Williams CEO Alan Armstrong Tuesday called on the natural gas industry to join the fight against the Sierra Club’s challenge to the pipeline stream crossings rule that threatens construction of pipeline projects across the country.

He asked the industry to “start paying attention” to a lawsuit filed by the Sierra Club challenging the Corps of Engineers’ general permit rule on stream crossings for pipeline construction. “Those things are going to be big. They’re bigger than just causing a delay. They are big enough to really stop us from being able to use natural gas as a resource because the utilities and power generators…don’t have the luxury of sitting back and waiting to see if the industry wins these fights,” Armstrong told the Natural Gas Roundtable in Washington, DC.
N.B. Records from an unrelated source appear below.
-- ==== Sys2Proof/Machine/InfoTypes.lean ====
section
/-! DEFINITION. The information types once the payload is complete (R163, R230): each reads its payload from
`rx_buf` by its own read rule, and either raises or stores `rx_info` and goes on to FCS. The encode halves stand
in InfoFields.lean and Build.lean. -/

namespace Sys2Proof.Machine

/-- R163, R230: what the nine implemented types share. -/
def acceptInfo (cr : CommandResponse) (read : Except CmuxError InfoBody) (s : State) : Result :=
  match read with
  | .error e => .next (raise .rx e s)
  | .ok body => .next (withRx s { s.rx with info := ⟨cr, body⟩, state := .fcs })

/-- R230: the payload of the information field in `rx_buf`, read by the rule `rule`. -/
def readInfo (cr : CommandResponse) (rule : List Byte → Except CmuxError InfoBody) (s : State) : Result :=
  match rxPayload s with
  | none => .fault .rxInfoLength
  | some P => acceptInfo cr (rule P) s

/-- R250, R251: PSC and Test are rejected whatever their payload. -/
def rejectInfoType (s : State) : Result := .next (raise .rx .unsupportedOperation s)

/-- R232 -/
def execPn (cr : CommandResponse) (s : State) : Result := readInfo cr readPn s

/-- R250 -/
def execPsc (_cr : CommandResponse) (s : State) : Result := rejectInfoType s

/-- R234 -/
def execCld (cr : CommandResponse) (s : State) : Result := readInfo cr readCld s

/-- R251 -/
def execTest (_cr : CommandResponse) (s : State) : Result := rejectInfoType s

/-- R238 -/
def execFcOn (cr : CommandResponse) (s : State) : Result := readInfo cr readFcOn s

/-- R236 -/
def execFcOff (cr : CommandResponse) (s : State) : Result := readInfo cr readFcOff s

/-- R240 -/
def execMsc (cr : CommandResponse) (s : State) : Result := readInfo cr readMsc s

/-- R242 -/
def execNsc (cr : CommandResponse) (s : State) : Result := readInfo cr (readNsc s.params.infoTags) s

/-- R244 -/
def execRpn (cr : CommandResponse) (s : State) : Result := readInfo cr readRpn s

/-- R246 -/
def execRls (cr : CommandResponse) (s : State) : Result := readInfo cr readRls s

/-- R248 -/
def execSnc (cr : CommandResponse) (s : State) : Result := readInfo cr readSnc s

end Sys2Proof.Machine
end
The electric side has to “make decisions today about what [they’re] going to use for their power generation source, and when they see things like that [Sierra Club complaint], they’re going to say, ‘OK, I told you we couldn’t rely on natural gas.’ So I ask you to really pay close attention to this,” he said.

“And realize that if you’re on the production end or if you’re on the consumption end of this, you better understand that the expense of that infrastructure can impose volatility into these markets that can wreck a tremendous opportunity.” Following the roundtable, Armstrong was scheduled to meet with a White House staffer to discuss the issue.

“The Corps has historically had what they call a general permit for stream crossings that [involved] limited damage…As long as [a] stream crossing was minimal in impact, they allowed the states to basically oversee that and they didn’t have to have any further review…and things went very quickly and very smoothly,” he said.

The complaint filed by the Sierra Club in the U.S. District Court in Beaumont, TX, contends that a “pipeline project crosses many streams and therefore has to be viewed in sum,” and “so no matter how far apart those streams are, they have to be aggregated [to determine] impact.”

Sierra Club is challenging whether the general permit rule would apply to a pipeline project that crosses multiple streams. The challenge was raised in connection with the Cushing, OK- to-Port Arthur, TX portion of the Keystone Pipeline, a Sierra Club spokesman said.

“It’s [getting] things completely balled up right now,” Armstrong said. “A lot of these environmentalist groups that are opposing the development of natural gas have determined that they can’t do a lot about stopping somebody from drilling on their own private land, but it’s a whole lot easier to attack a linear project that’s got to cross public lands, got to cross streams, got to cross roads [and] got to cross federal lands.

“So that is where they’re attacking [the industry]. Keystone Pipeline is a great example of that. We [in the gas industry] are going to see that in a big way as we start to develop natural gas infrastructure in the U.S.”

As a result of opposition from environmental groups and state-federal regulatory overlaps, Armstrong said a small pipeline that Williams was building in Northeast Pennsylvania, which had a wall thickness of one-half inch, turned out to be two and a half times more costly to lay than a deepwater pipeline with a wall thickness of 1 and three-quarter inch.

The higher cost was due to the “lack of cooperation [among the parties], the amount of jurisdictional overlaps, the amount of redos [and] the amount of stop and starts…And guess who’s going to wind up paying for that? It’s going to be the consumer,” he said.